Xavi remains coach after all – the club is making a virtue out of necessity

The best coaches on the market are not available, the best in the Catalan club is Xavi himself. And so Barça continues to hope for a big hit with the club icon on the sidelines.

Tense anticipation broke the routine at the FC Barcelona training campus in the suburb of Sant Joan Despí late on Thursday afternoon. The season was actually over for the first team, their hopes in the Champions League were disappointed with the 1:4 defeat against Paris Saint-Germain in the quarter-finals, and those in the league five days later by an unfortunate 2:3 at Real Madrid.

But this fickle club still has a volte up its sleeve, and so president Joan Laporta and coach Xavi Hernández stepped in front of the microphones to announce that everything is changing so that everything stays the same.

In other words: three months after Xavi announced his retirement at the end of the season and a week after he reiterated his decision for the umpteenth time, the role is now backwards – the coach will now fulfill his contract until 2025. “Very good news for the club,” said Laporta, “what we wanted happened.”

Xavi sees himself as a “home de club” – a loyal servant of the club

In fact, contrary to the attitude of some whisperers, the president never gave up hope of dissuading Xavi from his ad hoc and unilateral decision. He finally succeeded during a conversation in his house on Wednesday, “where we basically knew from the greeting that we wanted to continue together.”

Hugs: Joan Laporta and Xavi Hernández at the media conference on Thursday.


In front of the media, both of them put their hands on top of each other as if in renewed love with the sports director Deco and once even hugged each other.

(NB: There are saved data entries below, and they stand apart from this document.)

-- ==== Sys2Proof/Machine/MeshGeom.lean ====
section
/-! DEFINITION. The geometry of a mesh (16_mesh R357 to R361, R368, R369): its cells, their centroids and keys, curve order, the tree
stream, neighbours over faces, the closure of a refinement, and what coarsening merges. -/

namespace Sys2Proof.Machine

/-- The depth of a cell (16_mesh R357). -/
def Cell.depth (c : Cell) : Nat := c.path.length

/-- The children of a cell, in child-number order (16_mesh R357). -/
def Cell.children (dim : Nat) (c : Cell) : List Cell := (List.range (2 ^ dim)).map fun k => { c with path := c.path ++ [k] }

/-- The parent of a cell; a root has none. -/
def Cell.parent (c : Cell) : Option Cell := if c.path.isEmpty then none else some { c with path := c.path.dropLast }

/-- The position of a cell on axis a at its own depth: a number below 2^depth (16_mesh R357). -/
def Cell.pos (c : Cell) (a : Nat) : Nat := c.path.foldl (fun n k => 2 * n + k / 2 ^ a % 2) 0

/-- The value of a finite .f64 as a multiple of 2^−1074. -/
def f64Units (w : Word) : Int :=
  let e := w.toNat / 2 ^ 52 % 2 ^ 11
  let m := w.toNat % 2 ^ 52
  let v : Nat := if e = 0 then m else (m + 2 ^ 52) * 2 ^ (e - 1)
  if w.getLsbD 63 then -(v : Int) else (v : Int)

/-- Whether an .f64 is finite. -/
def f64Finite (w : Word) : Bool := w.toNat / 2 ^ 52 % 2 ^ 11 != 2047

/-- The coordinate of vertex i on axis a, in units. -/
def Mesh.coord (m : Mesh) (i a : Nat) : Int := f64Units (m.coords.getD (i * m.dim + a) 0)

/-- The least and the greatest coordinate on an axis over all vertices (16_mesh R358). -/
def Mesh.bounds (m : Mesh) (a : Nat) : Int × Int :=
  (List.range (m.coords.length / m.dim)).foldl (fun b i => (min b.1 (m.coord i a), max b.2 (m.coord i a))) (m.coord 0 a, m.coord 0 a)

/-- The centroid of a cell on axis a, in units over 2^((depth + 1) × DIM) (16_mesh R358). -/
def Mesh.centroid (m : Mesh) (c : Cell) (a : Nat) : Int :=
  let den : Nat := 2 ^ (c.depth + 1)
  (List.range (2 ^ m.dim)).foldl (fun (s : Int) v =>
    let f := (List.range m.dim).foldl (fun (f : Nat) b =>
      let x := 2 * c.pos b + 1
      f * (if v / 2 ^ b % 2 = 1 then x else den - x)) 1
    s + m.coord ((m.roots.getD c.root []).getD v 0) a * (f : Int)) 0

/-- The bits of a quantised coordinate (16_mesh R358). -/
def keyBits (dim : Nat) : Nat := if dim = 2 then 31 else 21

/-- The quantised centroid of a cell on axis a (16_mesh R358). -/
def Mesh.quant (m : Mesh) (c : Cell) (a : Nat) : Nat :=
  let b := keyBits m.dim
  let lo := (m.bounds a).1
  let hi := (m.bounds a).2
  if hi = lo then 0
  else
    let den : Int := ((2 ^ ((c.depth + 1) * m.dim) : Nat) : Int)
    min ((((m.centroid c a - lo * den) * ((2 ^ b : Nat) : Int)) / ((hi - lo) * den)).toNat) (2 ^ b - 1)

/-- Component i of a list of numbers, and the list with it replaced. -/
def compAt (x : List Nat) (i : Nat) : Nat := x.getD i 0

/-- The first loop of the key for one Q (16_mesh R358). -/
def keyMix (dim q : Nat) (x : List Nat) : List Nat :=
  (List.range dim).foldl (fun x i =>
    let p := q - 1
    if compAt x i &&& q ≠ 0 then x.set 0 (compAt x 0 ^^^ p)
    else
      let t := (compAt x 0 ^^^ compAt x i) &&& p
      let y := x.set 0 (compAt x 0 ^^^ t)
      y.set i (compAt y i ^^^ t)) x

/-- The values of Q, from 2^(b − 1) down to 2 (16_mesh R358). -/
def keyQs (b : Nat) : List Nat := (List.range (b - 1)).map fun i => 2 ^ (b - 1 - i)

/-- The key of quantised coordinates (16_mesh R358). -/
def hilbertKey (dim : Nat) (x : List Nat) : Nat :=
  let b := keyBits dim
  let x1 := (keyQs b).foldl (fun x q => keyMix dim q x) x
  let x2 := (List.range (dim - 1)).foldl (fun x i => x.set (i + 1) (compAt x (i + 1) ^^^ compAt x i)) x1
  let t := (keyQs b).foldl (fun t q => if compAt x2 (dim - 1) &&& q ≠ 0 then t ^^^ (q - 1) else t) 0
  let x3 := x2.map fun v => v ^^^ t
  (List.range b).foldl (fun k j => (List.range dim).foldl (fun k i => 2 * k + compAt x3 i / 2 ^ (b - 1 - j) % 2) k) 0

/-- The key of a cell (16_mesh R358). -/
def Mesh.key (m : Mesh) (c : Cell) : Nat := hilbertKey m.dim ((List.range m.dim).map (m.quant c))

/-- Insert a cell with its key into a list in ascending order of keys, after equal ones (16_mesh R358). -/
def insertRank (k : Nat) (c : Cell) : List (Nat × Cell) → List (Nat × Cell)
  | [] => [(k, c)]
  | (k', c') :: l => if k < k' then (k, c) :: (k', c') :: l else (k', c') :: insertRank k c l

/-- Cells in rank order; those given first come first among equals (16_mesh R358). -/
def Mesh.rank (m : Mesh) (cs : List Cell) : List Cell := (cs.foldl (fun l c => insertRank (m.key c) c l) []).map (·.2)

/-- The roots of a mesh in exchange order, and in rank order (16_mesh R358). -/
def Mesh.rootCells (m : Mesh) : List Cell := (List.range m.roots.length).map fun r => ⟨r, []⟩
def Mesh.rankedRoots (m : Mesh) : List Cell := m.rank m.rootCells

/-- Whether a cell lies in another or is it. -/
def Cell.within (c d : Cell) : Bool := c.root == d.root && d.path.isPrefixOf c.path

/-- The leaves below a cell in curve order (16_mesh R358), given the leaves that lie in it, over at most a number of levels. -/
def Mesh.orderBelow (m : Mesh) : Nat → Cell → List Cell → List Cell
  | 0, _, ls => ls
  | n + 1, c, ls =>
    if ls.isEmpty || ls == [c] then ls
    else (m.rank (c.children m.dim)).flatMap fun d => Mesh.orderBelow m n d (ls.filter fun l => l.within d)

/-- Leaves in curve order (16_mesh R358). -/
def Mesh.curve (m : Mesh) (ls : List Cell) : List Cell :=
  m.rankedRoots.flatMap fun r => m.orderBelow 16 r (ls.filter fun l => l.within r)

/-- The leaves that a tree stream gives, in its own order (16_mesh R361): none when it does not end with its last node. -/
def readTree (dim : Nat) : List Bool → List Cell → List Cell → Option (List Cell)
  | [], [], acc => some acc.reverse
  | [], _ :: _, _ => none
  | _ :: _, [], _ => none
  | b :: bs, c :: todo, acc => if b then readTree dim bs (c.children dim ++ todo) acc else readTree dim bs todo (c :: acc)

/-- The tree stream below a cell (16_mesh R361), given the leaves that lie in it, over at most a number of levels. -/
def treeBelow (dim : Nat) : Nat → Cell → List Cell → List Bool
  | 0, _, _ => [false]
  | n + 1, c, ls =>
    if ls.contains c then [false]
    else true :: (c.children dim).flatMap fun d => treeBelow dim n d (ls.filter fun l => l.within d)

/-- The vertices of local face f of a root, by face-local position: the vertices with bit f / 2 equal to f mod 2, ascending
(16_mesh R357). -/
def Mesh.faceVerts (m : Mesh) (r f : Nat) : List Nat :=
  ((List.range (2 ^ m.dim)).filter fun v => v / 2 ^ (f / 2) % 2 == f % 2).map fun v => (m.roots.getD r []).getD v 0

/-- Insertion into an ascending list of numbers, and such a list sorted. -/
def insertNat (x : Nat) : List Nat → List Nat
  | [] => [x]
  | y :: l => if x ≤ y then x :: y :: l else y :: insertNat x l
def sortNat (l : List Nat) : List Nat := l.foldl (fun a x => insertNat x a) []

/-- The faces of the roots: root and local face. -/
def Mesh.rootFaces (m : Mesh) : List (Nat × Nat) := (List.range m.roots.length).flatMap fun r => (List.range (2 * m.dim)).map fun f => (r, f)

/-- The root faces with the vertex set of a face (16_mesh R357). -/
def Mesh.sharers (m : Mesh) (r f : Nat) : List (Nat × Nat) :=
  m.rootFaces.filter fun g => sortNat (m.faceVerts g.1 g.2) == sortNat (m.faceVerts r f)

/-- The root face that a root face adjoins (16_mesh R357). -/
def Mesh.partner (m : Mesh) (r f : Nat) : Option (Nat × Nat) := (m.sharers r f).find? fun g => g != (r, f)

/-- The symmetries of a face's reference segment or square (16_mesh R361): whether its two axes are exchanged, and which are
reflected. -/
def faceSymmetries (dim : Nat) : List (Bool × Nat) :=
  if dim = 2 then [(false, 0), (false, 1)] else (List.range 8).map fun i => (decide (4 ≤ i), i % 4)

/-- A face-local position under a symmetry. -/
def symmetryOf (t : Bool × Nat) (p : Nat) : Nat := (if t.1 then p % 2 * 2 + p / 2 else p) ^^^ t.2

/-- The symmetry that takes each face-local position of a root face to the one with the same vertex of its partner (16_mesh R361). -/
def Mesh.matching (m : Mesh) (r f : Nat) (g : Nat × Nat) : Option (Bool × Nat) :=
  (faceSymmetries m.dim).find? fun t => (List.range (2 ^ (m.dim - 1))).all fun p =>
    (m.faceVerts g.1 g.2).getD (symmetryOf t p) 0 == (m.faceVerts r f).getD p 0

/-- The axes of a face, ascending. -/
def faceAxes (dim f : Nat) : List Nat := (List.range dim).filter fun a => a != f / 2

/-- A rectangle on a face of a root: for each axis of the face, its first point and length in units of 2^−16 of the root. -/
abbrev FaceRect := List (Nat × Nat)

/-- The rectangle of a cell on its face f. -/
def Cell.rect (dim f : Nat) (c : Cell) : FaceRect :=
  (faceAxes dim f).map fun a => (c.pos a * 2 ^ (16 - c.depth), 2 ^ (16 - c.depth))

/-- A rectangle under a symmetry of the face: the axes exchanged, then the reflected ones turned round. -/
def moveRect (t : Bool × Nat) (r : FaceRect) : FaceRect :=
  let x := if t.1 then r.reverse else r
  (x.zip (List.range x.length)).map fun e => if t.2.testBit e.2 then (65536 - e.1.1 - e.1.2, e.1.2) else e.1

/-- Whether two rectangles share more than an edge. -/
def rectsMeet (a b : FaceRect) : Bool := (a.zip b).all fun e => decide (e.1.1 < e.2.1 + e.2.2) && decide (e.2.1 < e.1.1 + e.1.2)

/-- The first point and the end of a cell on an axis, in units of 2^−16 of the root. -/
def Cell.span (c : Cell) (a : Nat) : Nat × Nat := (c.pos a * 2 ^ (16 - c.depth), (c.pos a + 1) * 2 ^ (16 - c.depth))

/-- The leaves that share a piece of face f of a cell, by index, ascending; none at all when the face lies on the boundary
(16_mesh R357). -/
def Mesh.across (m : Mesh) (c : Cell) (f : Nat) : Option (List Nat) :=
  let a := f / 2
  let edge := if f % 2 = 0 then (c.span a).1 else (c.span a).2
  let idx := m.leaves.zip (List.range m.leaves.length)
  if 0 < edge ∧ edge < 65536 then
    some ((idx.filter fun e => e.1.root == c.root && (if f % 2 = 0 then (e.1.span a).2 else (e.1.span a).1) == edge &&
      rectsMeet (c.rect m.dim f) (e.1.rect m.dim f)).map (·.2))
  else
    match m.partner c.root f with
    | none => none
    | some g =>
      let t := (m.matching c.root f g).getD (false, 0)
      let limit := if g.2 % 2 = 0 then 0 else 65536
      some ((idx.filter fun e => e.1.root == g.1 &&
        (if g.2 % 2 = 0 then (e.1.span (g.2 / 2)).1 else (e.1.span (g.2 / 2)).2) == limit &&
        rectsMeet (moveRect t (c.rect m.dim f)) (e.1.rect m.dim g.2)).map (·.2))

/-- The face records of leaf n, by ascending face, and within a face by ascending neighbour (16_mesh R374): face and neighbour, none at
the boundary. -/
def Mesh.records (m : Mesh) (n : Nat) : List (Nat × Option Nat) :=
  match m.leaves[n]? with
  | none => []
  | some c => (List.range (2 * m.dim)).flatMap fun f =>
      match m.across c f with
      | none => [(f, none)]
      | some ns => ns.map fun i => (f, some i)

/-- The neighbours of leaf n over its faces. -/
def Mesh.neighbours (m : Mesh) (n : Nat) : List Nat := (m.records n).filterMap (·.2)

/-- NFACE: the number of face records (16_mesh R357). -/
def Mesh.faces (m : Mesh) : Nat :=
  let all := (List.range m.leaves.length).flatMap m.records
  (all.filter fun r => r.2.isNone).length + (all.filter fun r => r.2.isSome).length / 2

/-- The depth of leaf n. -/
def Mesh.depthOf (m : Mesh) (n : Nat) : Nat := match m.leaves[n]? with | some c => c.depth | none => 0

/-- Whether the leaves satisfy 2:1 balance (16_mesh R357). -/
def Mesh.balanced (m : Mesh) : Bool :=
  (List.range m.leaves.length).all fun n => (m.neighbours n).all fun i => decide (m.depthOf i ≤ m.depthOf n + 1)

/-- Whether the root faces meet as R361 demands: at most two roots on a face, and their vertices in a symmetric correspondence. -/
def Mesh.facesOk (m : Mesh) : Bool :=
  m.rootFaces.all fun g => decide ((m.sharers g.1 g.2).length ≤ 2) &&
    match m.partner g.1 g.2 with
    | none => true
    | some h => (m.matching g.1 g.2 h).isSome

/-- The closure of a refinement (16_mesh R368): the leaves found so far, by index, and those whose coarser neighbours are still to be
added, over at most a number of rounds. -/
def Mesh.closure (m : Mesh) : Nat → List Nat → List Nat → List Nat
  | 0, found, _ => found
  | n + 1, found, todo =>
    let more := (todo.flatMap fun i => (m.neighbours i).filter fun j => decide (m.depthOf j + 1 = m.depthOf i) && !found.contains j).eraseDups
    if more.isEmpty then found else Mesh.closure m n (found ++ more) more

/-- The mesh with some leaves, by index, refined (16_mesh R368); the order of the leaves is not yet that of the curve. -/
def Mesh.refine (m : Mesh) (is : List Nat) : Mesh :=
  { m with
    leaves := (m.leaves.zip (List.range m.leaves.length)).flatMap fun e => if is.contains e.2 then e.1.children m.dim else [e.1] }

/-- What MREFINE has done so far (16_mesh R368): the mesh, the leaves refined, and whether it stopped for want of capacity. -/
structure Refined where
  mesh : Mesh
  committed : Nat
  full : Bool
  deriving DecidableEq, Repr

/-- MREFINE's loop over marked leaves (16_mesh R368), as cells of the mesh before the command. -/
def refineMarked (ccap fcap maxd : Nat) : List Cell → Refined → Refined
  | [], r => r
  | c :: cs, r =>
    if r.full then r
    else
      match r.mesh.leaves.findIdx? fun l => l == c with
      | none => refineMarked ccap fcap maxd cs r
      | some i =>
        if maxd ≤ c.depth then refineMarked ccap fcap maxd cs r
        else
          let ids := r.mesh.closure r.mesh.leaves.length [i] [i]
          let m1 := r.mesh.refine ids
          if ccap < m1.leaves.length ∨ fcap < m1.faces then { r with full := true }
          else refineMarked ccap fcap maxd cs ⟨m1, r.committed + ids.length, false⟩

/-- The parents that MCOARSEN merges (16_mesh R369), given the marked leaves. -/
def Mesh.mergeable (m : Mesh) (marked : List Cell) : List Cell :=
  ((marked.filterMap Cell.parent).eraseDups).filter fun p =>
    (p.children m.dim).all fun c => marked.contains c &&
      (match m.leaves.findIdx? fun l => l == c with
      | none => false
      | some i => (m.neighbours i).all fun j => decide (m.depthOf j ≤ p.depth + 1))

/-- The mesh with some parents in place of their children (16_mesh R369). -/
def Mesh.merge (m : Mesh) (ps : List Cell) : Mesh :=
  { m with
    leaves := m.leaves.flatMap fun l =>
      match l.parent with
      | some p => if ps.contains p then (if l.path.getLast? = some 0 then [p] else []) else [l]
      | none => [l] }

/-- The mesh with its leaves in curve order. -/
def Mesh.numbered (m : Mesh) : Mesh := { m with leaves := m.curve m.leaves }

/-- An entry of the remap list (16_mesh R370): the kind, the child number and the source. -/
def remapWord (kind ch src : Nat) : Word := BitVec.ofNat 64 (kind * 2 ^ 62 + ch * 2 ^ 59 + src)

/-- The remap entry of a new leaf over the old leaves in curve order (16_mesh R370): kept, split from its parent, or merged from its
children, of which the first in the old order is named. -/
def remapEntry (dim : Nat) (old : List Cell) (c : Cell) : Word :=
  match old.findIdx? fun l => l == c with
  | some i => remapWord 0 0 i
  | none =>
    match c.parent.bind fun p => old.findIdx? fun l => l == p with
    | some i => remapWord 1 (c.path.getLastD 0) i
    | none =>
      match old.findIdx? fun l => (c.children dim).contains l with
      | some i => remapWord 2 0 i
      | none => 0

end Sys2Proof.Machine
end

They want to maintain the “flame” of the past few weeks, said Laporta.

In these, Xavi had achieved a partial goal of his farewell announcement: the team played brighter, more liberated and better than in autumn and winter. That’s why she and Xavi have recently been treated with a little more goodwill in club offices and in public.

While Xavi had complained about “disrespect” and “wear and tear on mental health” when he announced his resignation, he now said: “The environment will continue to be cruel and unpleasant in certain situations. But I feel enough strength to continue a project that is not yet finished.”

Xavi, he emphasized again and again, sees himself as a “home de club”, a loyal servant of the club. And – this is the unofficial reading of the aborted farewell – this club is still in such a bad financial situation that it simply could not afford a coach with transfer costs like the internationally highly traded Roberto De Zerbi (Brighton) or Rúben Amorim (Sporting Lisbon).

Cheaper former club players such as the coach of the second team, Rafael Márquez, or Thiago Motta from Italy’s surprise team Bologna, however, were considered too high a risk because of their young careers. Germany’s national coach Julian Nagelsmann – who has now extended his contract with the German Football Association -, the outgoing Bayern coach Thomas Tuchel or the clubless Hansi Flick were also not sufficiently convincing despite Laporta’s rumored penchant for the German coaching school; especially since the difficult Barça environment is considered the ultimate challenge for newcomers even in better times.

It is said that Laporta uses the pattern he uses to make his coaching decisions: either it should be the best from his own club or the best on the market. In 2008, he gave his board the choice between Josep Guardiola (then coach of the second team) and José Mourinho (then without a job). What followed is well known: Guardiola became the architect of Barça’s best era.

On the occasion of Xavi’s original resignation, former Barça coach Josep Guardiola stated that it was much more difficult to train in Barcelona than in England.


As a result of Xavi staying at FC Barcelona, ​​the continental coaching carousel is losing a lot of rotation

The expectation that history could repeat itself with the then game designer Xavi has so far remained unfulfilled; Last but not least, his lack of control on the sidelines with frequent dismissals characterizes him as a novice in need of learning.

But with the championship won last season and the integration of young homegrown players such as Gavi, Fermin López, Lamine Yamal and most recently Pau Cubarsí, he has at least acquired enough merit to continue to lead the in-house ranking.

The best on the market – and especially in the German school – will soon be unemployed, but not yet available: Jürgen Klopp wants to take a sabbatical after his upcoming departure from Liverpool. He will do this in Mallorca, where he has just renovated a magnificent house.

So it might be worth waiting to see how he fares during the rest break, because the charismatic team builder Klopp should be considered the ideal choice if he wants to wake up the next traditional club after Dortmund and Liverpool. He also lives not far from Palma’s airport; The journey from there to Barcelona takes just half an hour.

But that is at best a thing of the future, if at all. In the present, the continental coaching carousel is losing a lot of rotation due to Xavi’s stay. Since FC Bayern seems to be close to signing a contract with Austria’s national coach Ralf Rangnick, the tableau is already taking on very concrete forms: Of the top European clubs, only Liverpool would be without a contractually bound trainer for next season.